TASK DETAILS →
Reproduce each line from the records that holds "follows".

--- START ---

-- ==== Sys2Proof/Machine/Settle.lean ====
section
/-! DEFINITION. What follows every command: what other units do as soon as they can, the outputs that follow the state, and
the conditions under which a command acts at all. -/
namespace Sys2Proof.Machine

/-! ### What follows a command -/

/-- A reset that a session asked for begins when the last byte of its ok has left, and no eviction is in progress (R631, R636). -/
def State.resetDue (s : State) : Bool :=
  match s.thotor.resetAsked with
  | none => false
  | some n => (!s.sesOpen n || (s.ses n).out.isEmpty) &&
      (List.range 16).all (fun k => match (s.ses k).wait with | some (.evict _, _) => false | _ => true)

/-- What runs on by itself in a working engine: verbs whose result has come (R634), lines that may execute (R587), a start-up
phase that has ended (R756), domains that follow their votes (R673, R680), records for Thotor routes (R549), a reset that is
due (R631), and event lines (R591). -/
def State.pumps (s : State) : State :=
  if s.lit && s.powerFail == .off then
    let s1 := if s.cciTold.isEmpty && s.thotor.evictTold.isEmpty then s else s.tellSessions
    let s2 := s1.runLines.startPump.rollPump.thotorPump
    (if s2.resetDue then s2.askedReset else s2).eventPump.eventPump
  else s

/-- The outputs that follow the state at every instant: GB_OPEN (Table Accepted.8), STAGED (R88) and the EVT pins (R720). -/
def State.outputs (s : State) : State :=
  let s1 := (s.wr Rg.jnlGbOpen s.billets.length).wr Rg.jnlStaged s.jnl.staging.length
  { s1 with evt := { s1.evt with pins := s1.evtLevels } }

/-- What follows a command. -/
def State.settle (s : State) : State := s.pumps.outputs

/-! ### When a command acts -/

/-- The engine is powered, and runs. -/
def State.awake (s : State) : Bool := s.lit && s.powerFail == .off

/-- The engine is ready, and runs (R772). -/
def State.live (s : State) : Bool := s.awake && s.on Rg.bootReady

/-- A command that acts in a ready engine only. -/
def State.effect (s : State) (f : State → State) : State := if s.live then (f s).settle else s

/-- A command that acts before READY too. -/
def State.effectAwake (s : State) (f : State → State) : State := if s.awake then (f s).settle else s

/-- A command that acts while a failing engine drains as well (R116). -/
def State.effectDrain (s : State) (f : State → State) : State :=
  if s.lit && s.powerFail != .sealed then (f s).settle else s

/-- A command that acts in a stopped or unpowered engine too. -/
def State.effectDark (s : State) (f : State → State) : State := (f s).settle

end Sys2Proof.Machine
end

--- END ---

RESULT →
/-! DEFINITION. What follows every command: what other units do as soon as they can, the outputs that follow the state, and
/-! ### What follows a command -/
/-- What follows a command. -/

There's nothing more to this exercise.